Regarding the highly anticipated localization strategy for electric vehicles, Lexus has clarified its core considerations and determination.
A representative stated: "The most important consideration is our desire to produce and develop closer to our users, reflecting Chinese customers' expectations into our products at 'China speed.'"
He further elaborated: "In the Chinese market, where actual demand for NEVs—represented by pure electric vehicles—is strongest and related technology leads the world, we uphold the philosophy of 'becoming the best local company.' We will rely on Shanghai and the Yangtze River Delta's advanced, mature industrial chain, logistics networks, talent pools, and market scale to develop Lexus-branded pure electric models."
In the field of electrification, Lexus has drawn a clear blueprint and is accelerating. While the market scale for pure electric models still needs growth, its deep accumulation of hybrid technology provides a steady transition and unique technical foundation for the shift.
It is understood that the brand announced in 2025 the establishment of a wholly-owned NEV company in Jinshan District, Shanghai.

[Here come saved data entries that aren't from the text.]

-- ==== Sys2Proof/Laws/Decode.lean ====
section
/-! SUPPORT. Sys2Proof/Laws/Decode.lean: the fields of a command word and of an encoded command. -/

namespace Sys2Proof

/-- The command word as a number: IMM16 above RSV = 0 above OPCODE (30_encoding.md R80). -/
theorem encode_toNat (i : Instr) : (encode i).toNat = i.imm.toNat * 65536 + i.opcode.toNat := by
  have h := i.opcode.isLt
  have e1 : (0#8 ++ i.opcode).toNat = i.opcode.toNat := by
    rw [BitVec.toNat_append, ← Nat.shiftLeft_add_eq_or_of_lt h]
    simp
  have e2 : (i.imm ++ (0#8 ++ i.opcode)).toNat = i.imm.toNat <<< 16 ||| (0#8 ++ i.opcode).toNat :=
    BitVec.toNat_append ..
  refine e2.trans ?_
  rw [e1, ← Nat.shiftLeft_add_eq_or_of_lt (by omega), Nat.shiftLeft_eq]

/-- The three fields of an encoded command. -/
theorem encode_fields (i : Instr) :
    opcodeOf (encode i) = i.opcode ∧ rsvOf (encode i) = 0#8 ∧ immOf (encode i) = i.imm := by
  have h := i.opcode.isLt
  have h2 := i.imm.isLt
  refine ⟨?_, ?_, ?_⟩ <;>
    (apply BitVec.eq_of_toNat_eq
     simp only [opcodeOf, rsvOf, immOf, BitVec.extractLsb'_toNat, encode_toNat, Nat.shiftRight_eq_div_pow]
     simp
     try omega)

/-- A word is known by its three fields. -/
theorem encode_eq_of_fields (w : Word) (i : Instr) (h1 : opcodeOf w = i.opcode) (h2 : rsvOf w = 0#8)
    (h3 : immOf w = i.imm) : encode i = w := by
  apply BitVec.eq_of_toNat_eq
  have h4 := congrArg BitVec.toNat h2
  have hw := w.isLt
  rw [encode_toNat, ← h1, ← h3]
  simp only [opcodeOf, rsvOf, immOf, BitVec.extractLsb'_toNat, Nat.shiftRight_eq_div_pow] at h4 ⊢
  simp at h4 ⊢
  omega

end Sys2Proof
end

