/-- A command that ends before its DRIVE has asked no port, the clock, or the clock and the sensor. -/
theorem PortOrder.of_asked {answers : Ports} {l : List PortAccess}
    (h : l = [] ∨ l = [.clock] ∨ l = [.clock, .sensor]) : PortOrder answers l := by
  have none_written (clock sensor : Bool) (horder : sensor = true → clock = true) :
      PortOrder answers ((if clock then [.clock] else []) ++ if sensor then [.sensor] else []) :=
    ⟨clock, sensor, ⟨0#32, 0#32, 0#32⟩, 0, (List.append_nil _).symm, horder, fun h => absurd rfl h, .inl rfl⟩
  obtain rfl | rfl | rfl := h
  · exact none_written false false id
  · exact none_written true false fun _ => rfl
  · exact none_written true true fun _ => rfl

/-- A DRIVE begun after the clock, or the clock and the sensor, keeps the order. -/
theorem drive_portOrder (q d th : B32) {s : State}
    (h : s.env.portLog = [.clock] ∨ s.env.portLog = [.clock, .sensor]) :
    PortOrder s.env.ports (drive q d th s).state.env.portLog := by
  rw [drive_log]
  split
  · exact .of_asked (.inr (by simpa using h))
  · obtain e | e := h <;> rw [e]
    · exact ⟨true, false, _, _, rfl, fun _ => rfl, fun _ => rfl, .inr (dutyWrites_eq _)⟩
    · exact ⟨true, true, _, _, rfl, fun _ => rfl, fun _ => rfl, .inr (dutyWrites_eq _)⟩

@[simp] theorem aimed_env (s : State) : (aimed s).env = s.env := by
  unfold aimed
  split <;> rfl

section Commands
variable {s : State}

theorem recorded_portLog (a : B32) (hlog : s.env.portLog = []) : (recorded a s).env.portLog = [.clock, .sensor] := by
  simp [recorded, Env.logged, hlog]

theorem tick_portOrder (hlog : s.env.portLog = []) : PortOrder s.env.ports (tick s).env.portLog := by
  obtain ⟨e, l, h, hl⟩ | ⟨a, -, h⟩ := tick_cases s <;> rw [h]
  · exact .of_asked (by simpa [Env.logged, hlog] using hl)
  · rw [record_eq_recorded]
    have hasked := recorded_portLog a hlog
    obtain ⟨-, e⟩ | e | ⟨q, d, th, v, p, e⟩ := tickControl_outcome (recorded a s) <;> rw [e]
    · exact .of_asked (.inr (.inr hasked))
    · exact .of_asked (.inr (.inr (by simpa [deadbandNoOp] using hasked)))
    · have horder := drive_portOrder q d th (s := setDeadband false { aimed (recorded a s) with vpid := v, apid := p })
        (.inr (by simpa using hasked))
      simpa [recorded, Env.logged] using horder

theorem olTick_portOrder (hlog : s.env.portLog = []) : PortOrder s.env.ports (olTick s).env.portLog := by
  unfold olTick
  split
  · have hasked : (logPort .clock s).env.portLog = [.clock] := by simp [hlog]
    unfold olClock
    split
    · exact .of_asked (.inr (.inl hasked))
    · exact drive_portOrder _ _ _ (s := olIntegrate _ (logPort .clock s)) (.inl hasked)
  · exact .of_asked (.inl hlog)

/-- The forcing pulse of ALIGN is one DRIVE; entering the dwell accesses no port (45_align.md R203). -/
theorem alignPulse_portOrder (hasked : s.env.portLog = [.clock, .sensor]) :
    PortOrder s.env.ports (alignPulse s).env.portLog := by
  obtain ⟨q, d, th, ⟨e, -⟩ | e⟩ := alignPulse_outcome s <;> rw [e] <;> exact drive_portOrder q d th (.inr hasked)

theorem alignPhase1_portOrder (hlog : s.env.portLog = []) : PortOrder s.env.ports (alignPhase1 s).env.portLog := by
  unfold alignPhase1
  split
  · have hclock : (logPort .clock s).env.portLog = [.clock] := by simp [hlog]
    unfold alignClock
    split
    · exact .of_asked (.inr (.inl hclock))
    · have hsensor : (logPort .sensor (logPort .clock s)).env.portLog = [.clock, .sensor] := by simp [hlog]
      unfold alignSensor
      split
      · exact .of_asked (.inr (.inr hsensor))
      · exact alignPulse_portOrder (s := record _ _ (logPort .sensor (logPort .clock s))) hsensor
  · exact .of_asked (.inl hlog)

/-- Phase 2 of ALIGN asks the clock and the sensor and drives nothing (45_align.md R205). -/
theorem alignPhase2_portLog (hlog : s.env.portLog = []) : (alignPhase2 s).env.portLog = [.clock, .sensor] := by
  have hasked : (phase2Start s).env.portLog = [.clock, .sensor] := by simp [phase2Start, hlog]
  obtain ⟨e, h⟩ | ⟨a, -, h | ⟨off, h⟩⟩ := alignPhase2_outcome s <;> rw [h] <;> exact hasked

theorem exec_portOrder {i : Instr} {t : State} (h : exec i s = .next t) (hlog : s.env.portLog = []) :
    PortOrder s.env.ports t.env.portLog := by
  cases i <;> obtain rfl := Host.Outcome.next.inj h
  case tick => exact tick_portOrder hlog
  case olTick => exact olTick_portOrder hlog
  case align => exact alignPhase1_portOrder hlog
  all_goals exact .of_asked (.inl hlog)

theorem blockStep_portOrder {t : State} (h : blockStep s = .next t) (hlog : s.env.portLog = []) :
    PortOrder s.env.ports t.env.portLog := by
  obtain ⟨-, -, e⟩ | ⟨w, -, -, e⟩ | e := blockStep_outcome s <;> rw [e] at h
  · exact Host.Outcome.next.inj h ▸ .of_asked (.inr (.inr (alignPhase2_portLog hlog)))
  · unfold runWord at h
    split at h
    next => exact Host.Outcome.next.inj h ▸ .of_asked (.inl hlog)
    next => exact exec_portOrder (s := takePending s) h hlog
  · exact Host.Outcome.next.inj h ▸ .of_asked (.inl hlog)

end Commands

/-- A host write changes registers, never the world around the block. -/
theorem writeOffset_env (off : Nat) (v : Word) (s : State) : (writeOffset off v s).env = s.env := by
  obtain e | ⟨r, -, e⟩ := writeOffset_cases off v s <;> rw [e]
  obtain e | e | ⟨-, -, e⟩ | ⟨-, -, e⟩ := writeReg_cases r v s <;> rw [e] <;> rfl
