-- ==== Sys2Proof/Machine/Rules.lean ====
section
/-! DEFINITION. The rules' results in the terms the statements use: arithmetic on natural numbers and integers instead of bit
vectors (43_helpers.md R270 to R291), the bytes a push writes and a pull reads, the instruction lists of the flag and
register tables (10_state.md R39 to R44), the little-endian views of a wide access (40_ir.md R187). No meaning calls them:
each is a second reading of a rule, beside the one the machine runs. -/

namespace Sys2Proof.Machine

/-! ### Widths and numbers -/

/-- The number of bits of a width. -/
def Width.bits : Width → Nat
  | .w8 => 8
  | .w16 => 16

/-- The low `w` bits of a value, as a number. -/
def Width.num (w : Width) (v : Word16) : Nat := v.toNat % 2 ^ w.bits

/-- A number below 2^w read as two's complement. -/
def Width.signed (w : Width) (n : Nat) : Int := if n < 2 ^ (w.bits - 1) then (n : Int) else (n : Int) - 2 ^ w.bits

/-! ### Register results -/

/-- `setNZ` of a result taken modulo 2^w: N is its top bit, Z tells that it is zero (R271). -/
def resultNZ (w : Width) (n : Nat) (r : Regs) : Regs :=
  { r with n := decide (2 ^ (w.bits - 1) ≤ n % 2 ^ w.bits), z := decide (n % 2 ^ w.bits = 0) }

/-- The accumulator takes the result: A always, B at 16 bits only (R284). -/
def resultA (w : Width) (n : Nat) (r : Regs) : Regs :=
  { r with
    a := BitVec.ofNat 8 n
    b := match w with
      | .w8 => r.b
      | .w16 => BitVec.ofNat 8 (n / 256) }

/-- An index register takes the result, its high byte kept at 8 bits (R286). -/
def resultIdx (i : Idx) (w : Width) (n : Nat) (r : Regs) : Regs :=
  let kept (old : Word16) : Word16 :=
    match w with
    | .w8 => BitVec.ofNat 16 (old.toNat / 256 * 256 + n % 256)
    | .w16 => BitVec.ofNat 16 n
  match i with
  | .x => { r with x := kept r.x }
  | .y => { r with y := kept r.y }

/-- Add with carry at a width: C is the carry out, V tells that the signed sum does not fit (R273, R275, R48). -/
def addEffect (w : Width) (x y : Nat) (r : Regs) : Regs :=
  let sum := x + y + bit r.c
  let signedSum : Int := w.signed x + w.signed y + (bit r.c : Int)
  resultNZ w sum (resultA w sum
    { r with
      c := decide (2 ^ w.bits ≤ sum)
      v := decide (signedSum < -(2 ^ (w.bits - 1) : Int) ∨ (2 ^ (w.bits - 1) : Int) ≤ signedSum) })

/-- Compare at a width: C tells `x ≥ y`, N and Z are those of the difference (R276, R277). -/
def compareEffect (w : Width) (x y : Nat) (r : Regs) : Regs :=
  resultNZ w (x + 2 ^ w.bits - y) { r with c := decide (y ≤ x) }

/-- What an instruction of the accumulator family does to the registers with operand `v` (R311 to R317). -/
def AluOp.effect (op : AluOp) (v : Word16) (r : Regs) : Regs :=
  let w := widthA r
  let x := w.num (loadA r)
  let y := w.num v
  match op with
  | .ora => resultNZ w (x ||| y) (resultA w (x ||| y) r)
  | .and => resultNZ w (x &&& y) (resultA w (x &&& y) r)
  | .eor => resultNZ w (x ^^^ y) (resultA w (x ^^^ y) r)
  | .adc => addEffect w x y r
  | .sbc => addEffect w x (2 ^ w.bits - 1 - y) r
  | .cmp => compareEffect w x y r
  | .lda => resultNZ w y (resultA w y r)

/-- BIT on memory: Z from the AND, N and V the top two bits of the operand (R347). -/
def bitEffect (v : Word16) (r : Regs) : Regs :=
  let w := widthA r
  { r with
    z := decide (w.num (loadA r) &&& w.num v = 0)
    n := decide (2 ^ (w.bits - 1) ≤ w.num v)
    v := decide (2 ^ (w.bits - 2) ≤ w.num v % 2 ^ (w.bits - 1)) }

/-- Result and C of a read-modify-write operation on a `w`-bit number (R278, R279). -/
def RmwOp.number (op : RmwOp) (w v : Nat) (c : Bool) : Nat × Bool :=
  match op with
  | .asl => (v * 2 % 2 ^ w, decide (2 ^ (w - 1) ≤ v))
  | .rol => ((v * 2 + bit c) % 2 ^ w, decide (2 ^ (w - 1) ≤ v))
  | .lsr => (v / 2, decide (v % 2 = 1))
  | .ror => (v / 2 + bit c * 2 ^ (w - 1), decide (v % 2 = 1))
  | .inc => ((v + 1) % 2 ^ w, c)
  | .dec => ((v + 2 ^ w - 1) % 2 ^ w, c)

/-- The memory after a read-modify-write: the high byte is written first (R294, R340). -/
def writtenBack (mem : Memory) (ea : Ea) (w : Width) (v : Word16) : Memory :=
  match w with
  | .w8 => Memory.write mem ea.addr.toNat (lo8 v)
  | .w16 => Memory.write (Memory.write mem ea.hi.toNat (hi8 v)) ea.addr.toNat (lo8 v)

/-! ### The stack (R288 to R291) -/

/-- S after `k` pushes of a byte. -/
def pushedS (e : Bool) (sp : Word16) : Nat → Word16
  | 0 => sp
  | k + 1 => pushedS e (stackLock e (sp - 1#16)) k

/-- S after `k` pulls of a byte. -/
def pulledS (e : Bool) (sp : Word16) : Nat → Word16
  | 0 => sp
  | k + 1 => pulledS e (stackLock e (sp + 1#16)) k

/-- Memory after pushing bytes in order, the first at S (R289). -/
def pushedMem (mem : Memory) (e : Bool) (sp : Word16) : List Byte → Memory
  | [] => mem
  | b :: rest => pushedMem (Memory.write mem (mkAddr 0x00#8 sp).toNat b) e (stackLock e (sp - 1#16)) rest

/-- The addresses that pushing `k` bytes writes (R289). -/
def pushedAddrs (e : Bool) (sp : Word16) : Nat → List Addr
  | 0 => []
  | k + 1 => mkAddr 0x00#8 sp :: pushedAddrs e (stackLock e (sp - 1#16)) k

It is investing heavily in the R&D of pure electric models and battery technology, with plans to start localized production in 2027.
This strategic move marks Lexus's full embrace of China's NEV market with firm determination and systematic planning, aiming to extend its craftsmanship and superior reliability into the electric era.

Image source: Lexus
Facing the wave of intelligence, Lexus is actively exploring and deepening local cooperation to rapidly enhance user experience.
The brand recognizes the strong demand for smart technology among Chinese consumers and is dedicated to integrating smoother smart cockpit interactions and advanced driver-assistance features with its traditional product traits of quietness, luxury, and reliability.
By partnering with leading Chinese tech companies and supply chain allies, Lexus is poised to accelerate the deployment and application of intelligent technologies, injecting a more competitive technological vitality into future products.
In terms of product structure, Lexus's solid foundation provides strong support for diversified expansion. The ES series, as the pillar, has proven the brand's precise positioning in core segments.
Building on this foundation, the brand is continuously strengthening the product power of SUVs like the RX and NX, while consolidating its high-end brand image through flagships like the LM and LX.
Moving forward, by introducing new products at a better cadence and optimizing its existing lineup, Lexus will be able to cover a wider range of luxury consumption needs, building a more balanced and healthy product matrix.
Conclusion
Lexus’s counter-cyclical growth in 2025 is the inevitable result of its long-term adherence to the strategy of "precise product positioning, steady technological iteration, and reputation first." As the brand insists, its dedication to "long-termism" and the "full-cycle value experience" forms the bedrock for navigating market cycles.
The road ahead holds both challenges and opportunities. By launching localized electrification, engaging in open cooperation on intelligence, strengthening its core product matrix, and aligning localization with brand value, Lexus is charting an ambitious blueprint. The results will be worth watching.